Em um dia de primavera de 415, como a história é contada, uma multidão enfurecida de fanáticos Cristãos em Alexandria, no Egito, incitada à ação pelo recém-empossado bispo Cirilo, assassinou brutalmente a bela e jovem filósofa e matemática pagã Hipácia. Inicialmente instruída por seu pai, um matemático e astrônomo talentoso, Hipácia passou a escrever seus próprios comentários eruditos sobre textos matemáticos e filosóficos. A sua popularidade e influência — e especialmente a sua defesa da ciência contra o Cristianismo — irritaram tanto o bispo que ele ordenou a sua morte. Versões dessa história têm sido um elemento central da polêmica anti-Cristã desde o início do Iluminismo, quando o livre-pensador Irlandês John Toland escreveu um panfleto exagerado, cujo título diz tudo: Hypatia; or, The History of a Most Beautiful, Most Virtuous, Most Learned and in Every Way Accomplished Lady; Who Was Torn to Pieces by the Clergy of Alexandria, to Gratify the Pride, Emulation, and Cruelty of the Archbishop, Commonly but Undeservedly Titled St.
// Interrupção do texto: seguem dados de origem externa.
-- ==== Sys2Proof/Laws/SysWnSch.lean ====
section
/-! SUPPORT. The operations of Machine/WnSch.lean that leave the system page. -/

namespace Sys2Proof.Machine

open Sys2Proof

/-- `traceEntry` leaves the system page. -/
theorem y_traceEntry (kind : Nat) (core : Nat) (task : Nat) (prio : Nat) (resume : Bool) (flow : Option Nat) (detail : Nat) (s : State) : SysKept s (State.traceEntry kind core task prio resume flow detail s) := by
  unfold State.traceEntry
  repeat' first
    | with_reducible exact SysKept.refl _
    | with_reducible assumption
    | (extract_lets +onlyGivenNames x; refine SysKept.cut (s := s) (u := x) ?_ ?_; rotate_left; all_goals first | (intro _; clear_value x) | subst x)
    | (extract_lets +onlyGivenNames x; clear_value x)
    | with_reducible refine (k_modSch ..).sys (by decide) ?_
    | ((with_reducible refine SysKept.wset ?_ ?_); rotate_left; (first | decide | exact Nat.le_add_right_of_le (by decide) | exact Nat.le_add_right_of_le (Nat.le_add_right_of_le (by decide))))
    | with_reducible refine SysKept.ite ?_ ?_
    | split

/-- `traceItem` leaves the system page. -/
theorem y_traceItem (kind : Nat) (core : Nat) (i : Item) (detail : Nat) (s : State) : SysKept s (State.traceItem kind core i detail s) := by
  unfold State.traceItem
  repeat' first
    | with_reducible exact SysKept.refl _
    | with_reducible assumption
    | with_reducible refine (y_traceEntry ..).step ?_
    | with_reducible refine SysKept.ite ?_ ?_
    | split

/-- `raiseDepths` leaves the system page. -/
theorem y_raiseDepths (s : State) : SysKept s (State.raiseDepths s) := by
  unfold State.raiseDepths
  repeat' first
    | with_reducible exact SysKept.refl _
    | with_reducible assumption
    | ((with_reducible refine SysKept.wraise ?_ ?_); rotate_left; (first | decide | exact Nat.le_add_right_of_le (by decide) | exact Nat.le_add_right_of_le (Nat.le_add_right_of_le (by decide))))
    | with_reducible refine SysKept.foldl _ ?_ (fun _ _ _ => ?_)

/-- `newItem` leaves the system page. -/
theorem y_newItem (t : Nat) (isFlag : Bool) (flow : Option Nat) (arg : Nat) (why : Nat) (s : State) : SysKept s (State.newItem t isFlag flow arg why s) := by
  unfold State.newItem
  repeat' first
    | with_reducible exact SysKept.refl _
    | with_reducible assumption
    | (extract_lets +onlyGivenNames x; refine SysKept.cut (s := s) (u := x) ?_ ?_; rotate_left; all_goals first | (intro _; clear_value x) | subst x)
    | (extract_lets +onlyGivenNames x; clear_value x)
    | with_reducible refine (y_raiseDepths ..).step ?_
    | with_reducible refine (k_pushTail ..).sys (by decide) ?_
    | with_reducible refine (k_standTouch ..).sys (by decide) ?_
    | with_reducible refine (y_traceItem ..).step ?_

/-- `evalTask` leaves the system page. -/
theorem y_evalTask (t : Nat) (why : Nat) (s : State) : SysKept s (State.evalTask t why s) := by
  unfold State.evalTask
  repeat' first
    | with_reducible exact SysKept.refl _
    | with_reducible assumption
    | with_reducible refine (y_newItem ..).step ?_
    | with_reducible refine SysKept.ite ?_ ?_
    | split

/-- `setFlag` leaves the system page. -/
theorem y_setFlag (t : Nat) (f : Nat) (s : State) : SysKept s (State.setFlag t f s) := by
  unfold State.setFlag
  repeat' first
    | with_reducible exact SysKept.refl _
    | with_reducible assumption
    | with_reducible refine (y_evalTask ..).step ?_
    | ((with_reducible refine SysKept.wset ?_ ?_); rotate_left; (first | decide | exact Nat.le_add_right_of_le (by decide) | exact Nat.le_add_right_of_le (Nat.le_add_right_of_le (by decide))))
    | with_reducible refine SysKept.ite ?_ ?_
    | split

/-- `post` leaves the system page. -/
theorem y_post (t : Nat) (sel : Nat) (flow : Nat) (arg : Nat) (s : State) : SysKept s (State.post t sel flow arg s) := by
  unfold State.post
  repeat' first
    | with_reducible exact SysKept.refl _
    | with_reducible assumption
    | with_reducible refine (y_newItem ..).step ?_
    | ((with_reducible refine SysKept.wadd ?_ ?_); rotate_left; (first | decide | exact Nat.le_add_right_of_le (by decide) | exact Nat.le_add_right_of_le (Nat.le_add_right_of_le (by decide))))
    | ((with_reducible refine SysKept.wset ?_ ?_); rotate_left; (first | decide | exact Nat.le_add_right_of_le (by decide) | exact Nat.le_add_right_of_le (Nat.le_add_right_of_le (by decide))))
    | with_reducible refine SysKept.ite ?_ ?_
    | split

/-- `postRecovery` leaves the system page. -/
theorem y_postRecovery (arg : Nat) (s : State) : SysKept s (State.postRecovery arg s) := by
  unfold State.postRecovery
  repeat' first
    | with_reducible exact SysKept.refl _
    | with_reducible assumption
    | with_reducible refine (y_newItem ..).step ?_

/-- `consume` leaves the system page. -/
theorem y_consume (i : Item) (s : State) : SysKept s (State.consume i s).2 := by
  unfold State.consume
  repeat' first
    | with_reducible exact SysKept.refl _
    | with_reducible assumption
    | (extract_lets +onlyGivenNames x; refine SysKept.cut (s := s) (u := x) ?_ ?_; rotate_left; all_goals first | (intro _; clear_value x) | subst x)
    | (extract_lets +onlyGivenNames x; clear_value x)
    | with_reducible refine (k_modSch ..).sys (by decide) ?_
    | ((with_reducible refine SysKept.wset ?_ ?_); rotate_left; (first | decide | exact Nat.le_add_right_of_le (by decide) | exact Nat.le_add_right_of_le (Nat.le_add_right_of_le (by decide))))
    | with_reducible refine SysKept.iteSnd ?_ ?_
    | split
    | with_reducible dsimp only

/-- `preemptRun` leaves the system page. -/
theorem y_preemptRun (n : Nat) (by' : Nat) (s : State) : SysKept s (State.preemptRun n by' s) := by
  unfold State.preemptRun
  repeat' first
    | with_reducible exact SysKept.refl _
    | with_reducible assumption
    | (extract_lets +onlyGivenNames x; refine SysKept.cut (s := s) (u := x) ?_ ?_; rotate_left; all_goals first | (intro _; clear_value x) | subst x)
    | (extract_lets +onlyGivenNames x; clear_value x)
    | with_reducible refine (k_addBusy ..).sys (by decide) ?_
    | with_reducible refine (k_pushHead ..).sys (by decide) ?_
    | with_reducible refine (y_traceItem ..).step ?_
    | with_reducible refine (k_modSchCore ..).sys (by decide) ?_
    | split

/-- `claim` leaves the system page. -/
theorem y_claim (n : Nat) (s : State) : SysKept s (State.claim n s) := by
  unfold State.claim
  repeat' first
    | with_reducible exact SysKept.refl _
    | with_reducible assumption
    | (extract_lets +onlyGivenNames x; refine SysKept.cut (s := s) (u := x) ?_ ?_; rotate_left; all_goals first | (intro _; clear_value x) | subst x)
    | (extract_lets +onlyGivenNames x; clear_value x)
    | with_reducible refine (y_preemptRun ..).step ?_
    | with_reducible refine (k_addBusy ..).sys (by decide) ?_
    | with_reducible refine (y_traceItem ..).step ?_
    | with_reducible refine (y_traceEntry ..).step ?_
    | with_reducible refine (k_modSchCore ..).sys (by decide) ?_
    | with_reducible refine (k_modSch ..).sys (by decide) ?_
    | ((with_reducible refine SysKept.wsets ?_ ?_); rotate_left; (((repeat refine List.forall_mem_cons.2 ⟨by dsimp only; first | decide | exact Nat.le_add_right_of_le (by decide) | exact Nat.le_add_right_of_le (Nat.le_add_right_of_le (by decide)), ?_⟩); (intro _ h; cases h))))
    | ((with_reducible refine SysKept.wset ?_ ?_); rotate_left; (first | decide | exact Nat.le_add_right_of_le (by decide) | exact Nat.le_add_right_of_le (Nat.le_add_right_of_le (by decide))))
    | with_reducible refine SysKept.ite ?_ ?_
    | split
    | with_reducible refine SysKept.ofSnd (by assumption) ?_
    | with_reducible refine (y_consume ..).step ?_
    | with_reducible dsimp only

/-- `npEnd` leaves the system page. -/
theorem y_npEnd (n : Nat) (s : State) : SysKept s (State.npEnd n s) := by
  unfold State.npEnd
  repeat' first
    | with_reducible exact SysKept.refl _
    | with_reducible assumption
    | with_reducible refine (k_modSchCore ..).sys (by decide) ?_
    | ((with_reducible refine SysKept.wraise ?_ ?_); rotate_left; (first | decide | exact Nat.le_add_right_of_le (by decide) | exact Nat.le_add_right_of_le (Nat.le_add_right_of_le (by decide))))
    | split

/-- `endItem` leaves the system page. -/
theorem y_endItem (n : Nat) (s : State) : SysKept s (State.endItem n s) := by
  unfold State.endItem
  repeat' first
    | with_reducible exact SysKept.refl _
    | with_reducible assumption
    | (extract_lets +onlyGivenNames x; refine SysKept.cut (s := s) (u := x) ?_ ?_; rotate_left; all_goals first | (intro _; clear_value x) | subst x)
    | (extract_lets +onlyGivenNames x; clear_value x)
    | with_reducible refine (y_npEnd ..).step ?_
    | with_reducible refine (k_addBusy ..).sys (by decide) ?_
    | with_reducible refine (y_evalTask ..).step ?_
    | with_reducible refine (k_standTouch ..).sys (by decide) ?_
    | with_reducible refine (y_traceItem ..).step ?_
    | with_reducible refine (y_traceEntry ..).step ?_
    | with_reducible refine (k_modSchCore ..).sys (by decide) ?_
    | with_reducible refine SysKept.ite ?_ ?_
    | split

/-- `writeNp` leaves the system page. -/
theorem y_writeNp (n : Nat) (v : Bool) (s : State) : SysKept s (State.writeNp n v s) := by
  unfold State.writeNp
  repeat' first
    | with_reducible exact SysKept.refl _
    | with_reducible assumption
    | (extract_lets +onlyGivenNames x; refine SysKept.cut (s := s) (u := x) ?_ ?_; rotate_left; all_goals first | (intro _; clear_value x) | subst x)
    | (extract_lets +onlyGivenNames x; clear_value x)
    | with_reducible refine (y_npEnd ..).step ?_
    | with_reducible refine (k_unreserve ..).sys (by decide) ?_
    | with_reducible refine (k_modSchCore ..).sys (by decide) ?_
    | ((with_reducible refine SysKept.wset ?_ ?_); rotate_left; (first | decide | exact Nat.le_add_right_of_le (by decide) | exact Nat.le_add_right_of_le (Nat.le_add_right_of_le (by decide))))
    | with_reducible refine SysKept.ite ?_ ?_
    | split

/-- `writeCoreCtrl` leaves the system page. -/
theorem y_writeCoreCtrl (n : Nat) (v : Nat) (s : State) : SysKept s (State.writeCoreCtrl n v s) := by
  unfold State.writeCoreCtrl
  repeat' first
    | with_reducible exact SysKept.refl _
    | with_reducible assumption
    | (extract_lets +onlyGivenNames x; refine SysKept.cut (s := s) (u := x) ?_ ?_; rotate_left; all_goals first | (intro _; clear_value x) | subst x)
    | (extract_lets +onlyGivenNames x; clear_value x)
    | with_reducible refine (y_writeNp ..).step ?_
    | with_reducible refine (k_unreserve ..).sys (by decide) ?_
    | ((with_reducible refine SysKept.wset ?_ ?_); rotate_left; (first | decide | exact Nat.le_add_right_of_le (by decide) | exact Nat.le_add_right_of_le (Nat.le_add_right_of_le (by decide))))
    | with_reducible refine SysKept.ite ?_ ?_
    | split

/-- `discardItem` leaves the system page. -/
theorem y_discardItem (s : State) (i : Item) : SysKept s (State.discardItem s i) := by
  unfold State.discardItem
  repeat' first
    | with_reducible exact SysKept.refl _
    | with_reducible assumption
    | with_reducible refine (y_traceItem ..).step ?_

/-- `disableTask` leaves the system page. -/
theorem y_disableTask (t : Nat) (s : State) : SysKept s (State.disableTask t s) := by
  unfold State.disableTask
  repeat' first
    | with_reducible exact SysKept.refl _
    | with_reducible assumption
    | (extract_lets +onlyGivenNames x; refine SysKept.cut (s := s) (u := x) ?_ ?_; rotate_left; all_goals first | (intro _; clear_value x) | subst x)
    | (extract_lets +onlyGivenNames x; clear_value x)
    | with_reducible refine (y_discardItem ..).step ?_
    | with_reducible refine (k_standTouch ..).sys (by decide) ?_
    | with_reducible refine (k_modSch ..).sys (by decide) ?_
    | ((with_reducible refine SysKept.wset ?_ ?_); rotate_left; (first | decide | exact Nat.le_add_right_of_le (by decide) | exact Nat.le_add_right_of_le (Nat.le_add_right_of_le (by decide))))
    | with_reducible refine SysKept.ite ?_ ?_
    | with_reducible refine SysKept.foldl _ ?_ (fun _ _ _ => ?_)
    | split

/-- `writeTaskCfg` leaves the system page. -/
theorem y_writeTaskCfg (t : Nat) (v : Nat) (s : State) : SysKept s (State.writeTaskCfg t v s) := by
  unfold State.writeTaskCfg
  repeat' first
    | with_reducible exact SysKept.refl _
    | with_reducible assumption
    | (extract_lets +onlyGivenNames x; refine SysKept.cut (s := s) (u := x) ?_ ?_; rotate_left; all_goals first | (intro _; clear_value x) | subst x)
    | (extract_lets +onlyGivenNames x; clear_value x)
    | with_reducible refine (y_disableTask ..).step ?_
    | with_reducible refine (y_evalTask ..).step ?_
    | ((with_reducible refine SysKept.wsets ?_ ?_); rotate_left; (((repeat refine List.forall_mem_cons.2 ⟨by dsimp only; first | decide | exact Nat.le_add_right_of_le (by decide) | exact Nat.le_add_right_of_le (Nat.le_add_right_of_le (by decide)), ?_⟩); (intro _ h; cases h))))
    | ((with_reducible refine SysKept.wset ?_ ?_); rotate_left; (first | decide | exact Nat.le_add_right_of_le (by decide) | exact Nat.le_add_right_of_le (Nat.le_add_right_of_le (by decide))))
    | with_reducible refine SysKept.ite ?_ ?_
    | split

/-- `refill` leaves the system page. -/
theorem y_refill (l : Nat) (lost : Bool) (s : State) : SysKept s (State.refill l lost s) := by
  unfold State.refill
  repeat' first
    | with_reducible exact SysKept.refl _
    | with_reducible assumption
    | (extract_lets +onlyGivenNames x; refine SysKept.cut (s := s) (u := x) ?_ ?_; rotate_left; all_goals first | (intro _; clear_value x) | subst x)
    | (extract_lets +onlyGivenNames x; clear_value x)
    | with_reducible refine (y_postRecovery ..).step ?_
    | with_reducible refine (y_evalTask ..).step ?_
    | with_reducible refine (y_traceItem ..).step ?_
    | with_reducible refine (k_modSch ..).sys (by decide) ?_
    | with_reducible refine (y_unitStand ..).step ?_
    | ((with_reducible refine SysKept.wadd ?_ ?_); rotate_left; (first | decide | exact Nat.le_add_right_of_le (by decide) | exact Nat.le_add_right_of_le (Nat.le_add_right_of_le (by decide))))
    | ((with_reducible refine SysKept.wset ?_ ?_); rotate_left; (first | decide | exact Nat.le_add_right_of_le (by decide) | exact Nat.le_add_right_of_le (Nat.le_add_right_of_le (by decide))))
    | with_reducible refine SysKept.ite ?_ ?_
    | split

/-- `ageStep` leaves the system page. -/
theorem y_ageStep (l : Nat) (s : State) : SysKept s (State.ageStep l s) := by
  unfold State.ageStep
  repeat' first
    | with_reducible exact SysKept.refl _
    | with_reducible assumption
    | (extract_lets +onlyGivenNames x; refine SysKept.cut (s := s) (u := x) ?_ ?_; rotate_left; all_goals first | (intro _; clear_value x) | subst x)
    | (extract_lets +onlyGivenNames x; clear_value x)
    | with_reducible refine (k_pushTail ..).sys (by decide) ?_
    | with_reducible refine (y_traceItem ..).step ?_
    | with_reducible refine (k_modSch ..).sys (by decide) ?_
    | with_reducible refine SysKept.ite ?_ ?_
    | split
Cyril (1720). De acordo com Edward Gibbon, autor de A História do Declínio e Queda do Império Romano (1776–88), “Hípatia foi arrancada de sua carruagem, despida, arrastada para a igreja e desumanamente massacrada pelas mãos de Pedro, o leitor, e de uma tropa de fanáticos selvagens e impiedosos: sua carne foi arrancada de seus ossos com conchas de ostras afiadas, e seus membros trêmulos foram entregues às chamas.” Em alguns relatos, o assassinato de Hipátia marcou o “golpe mortal” na ciência e na filosofia antigas. O ilustre historiador da ciência antiga B. L. Van der Waerden afirma que “depois de Hipácia, a matemática alexandrina chegou ao fim”; em seu estudo da ciência antiga, Martin Bernal usa a morte de Hipátia para marcar “o início da Idade das Trevas Cristã” [1].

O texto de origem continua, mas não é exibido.